Смерть Сталина
Однажды, мартовским утром 1953 года у нас на военной кафедре начиналась лекция по тактике. Полковник Марков, немолодой, неглупый и строгий мужчина, кажется, единственный из офицеров кафедры, кого мы уважали, делал перекличку. Вдруг дверь с шумом распахнулась, и в аудиторию буквально ввалились Юра Барабошкин и Слава Вдовин, невероятно возбуждённые и не похожие на себя. Полковник с удивлением поднял брови, но сказать ничего не успел. «Товарищ Сталин!... В припадке!... Без сознания!...», – выпалили ввалившиеся. Тут уже ни о какой тактике и ни о какой дисциплине нечего было и вспоминать. Лекция была безнадёжно сорвана. Пришедшие сбивчиво излагали услышанную по радио информацию.
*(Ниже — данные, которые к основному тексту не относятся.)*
-- ==== Sys2Proof/Proofs/VirtualAccess.lean ====
section
/-! SUPPORT. Loads, stores and fetches by virtual address: where they complete, where they fault, and what a load reads back
after a store (rules R60, R63, R72 to R74, R220 to R226, R300). -/

namespace Sys2Proof.Machine

/-! ### Alignment (rule R63) -/

theorem aligned_eq_false_iff (pa : Word) (n : Width) : aligned pa n = false ↔ pa.toNat % widthBytes n ≠ 0 := by
  simp [aligned]

/-- A misaligned address that translates is an AlignmentFault (rule R63). -/
theorem translateAligned_misaligned {acc : Access} {va pa : Word} {n : Width} {s : State}
    (h : (translate acc va s).val = .ok pa) (ha : aligned va n = false) :
    (translateAligned acc va n s).val = .error ⟨.alignmentFault, va⟩ := by
  have hpa : aligned pa n = false := (aligned_translate h n).trans ha
  unfold translateAligned
  simp [h, hpa]

/-- A fault of the translation comes before the alignment check (rule R63). -/
theorem translateAligned_fault {acc : Access} {va : Word} {f : FaultRec} {s : State} (n : Width)
    (h : (translate acc va s).val = .error f) : (translateAligned acc va n s).val = .error f := by
  unfold translateAligned
  simp [h]

/-- A misaligned virtual read performs nothing after its translation (rules R63, R72, R74). -/
theorem virtualRead_misaligned {acc : Access} {kind : AccessKind} {va pa : Word} {n : Width} {s : State}
    (h : (translate acc va s).val = .ok pa) (ha : aligned va n = false) :
    (virtualRead acc kind va n s).val = .error ⟨.alignmentFault, va⟩ ∧
      (virtualRead acc kind va n s).st = (translate acc va s).st := by
  have hread := virtualRead_error (kind := kind) (translateAligned_misaligned h ha)
  rwa [(translateAligned_st acc va n s).1] at hread

/-- A misaligned virtual write performs nothing after its translation (rules R63, R73). -/
theorem memWrite_misaligned {va pa : Word} {n : Width} {s : State} (v : Word) (h : (translate .store va s).val = .ok pa)
    (ha : aligned va n = false) :
    (memWrite va n v s).val = .error ⟨.alignmentFault, va⟩ ∧ (memWrite va n v s).st = (translate .store va s).st := by
  have hwrite := memWrite_error (v := v) (translateAligned_misaligned h ha)
  rwa [(translateAligned_st .store va n s).1] at hwrite

/-- An aligned access lies in one block and one page (rule R63). -/
theorem aligned_block_page {pa : Word} {n : Width} (ha : aligned pa n = true) {k : Nat} (hk : k < widthBytes n) :
    (pa + BitVec.ofNat 32 k).toNat / 64 = pa.toNat / 64 ∧ (pa + BitVec.ofNat 32 k).toNat / 4096 = pa.toNat / 4096 := by
  rw [aligned_add_toNat ha hk]
  rw [aligned_iff] at ha
  cases n <;> simp only [widthBytes] at ha hk <;> omega

/-- Settles O28: the alignment check stands between the translation and the access. -/
theorem misalignedAccessesFault : Obligations.MisalignedAccessesFault := by
  refine ⟨fun s va v pa n hne => ?_, fun s va v n f => ⟨fun h => ?_, fun h => ?_, fun h => ?_⟩, fun va => Nat.mod_one _,
    fun pa n k hal hk => aligned_block_page ((aligned_iff pa n).2 hal) hk⟩
  · have ha := (aligned_eq_false_iff va n).2 hne
    refine ⟨fun h => virtualRead_misaligned h ha, fun h => memWrite_misaligned v h ha, ?_⟩
    rintro rfl h
    exact virtualRead_misaligned h ha
  · exact (virtualRead_error (translateAligned_fault n h)).1
  · exact (memWrite_error (translateAligned_fault n h)).1
  · exact (virtualRead_error (translateAligned_fault .word h)).1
Половина аудитории разбежалась в надежде узнать новости подробнее.
Во мне назревала радость. Неужели?! Неужели сегодня или завтра мы можем освободиться от этого убийцы?! Нет, не верится, это было бы слишком хорошо!
Так прошли ещё два дня. По инерции продолжались лекции, но никто их не слушал, да немногие и посещали. Группы студентов толпились по периметру «колодца» (внутреннего балкона в здании на Моховой), ожидали новостей из репродуктора и обсуждали последние. Репродукторы были включены на всю мощь, но сообщений было мало, в основном музыка, ещё не траурная, но очень серьёзная и грустная. Все были подавлены.
И вот, наконец, утром 5 марта радио сообщило: «Сегодня в таком-то часу скончался Генеральный секретарь, вождь советского народа и прочая, и прочая, и прочая Иосиф Виссарионович Сталин». И на весь день траурная музыка.
В университете полный траур. Все девочки рыдают, некоторые из ребят тоже. Тем не менее, занятий никто не отменял. Первой в этот день у нас была лекция Хинчина. Начал он примерно так: «Мы скорбим, но, тем не менее, должны собраться с силами и работать». И стал читать лекцию ровно так же, как читал предыдущую. Такое начало произвело впечатление даже на наиболее печалящихся: а ведь и правда, работать нужно, жизнь продолжается.
А на последовавшем за этим семинаре по ОМЛ я отличился. Мне трудно было сдержать радость, и перед началом занятий я рассказал Канту какой-то весёлый анекдот. В момент, когда вошла наша преподавательница Акундинова, оба мы весело смеялись. Как она на нас посмотрела – казалось, испепелит взглядом. Нам сразу стало не до смеха.
После окончания занятий по пути домой я позволил себе зайти в коктейль-холл на улице Горького, рядом с кафе-мороженым – кажется, второй и последний раз в жизни. Обстановка производила впечатление. За стойкой и за столиками сидело не так мало людей, мрачно пили. Ни звука, ни улыбки. Молча выпил свой коктейль и я.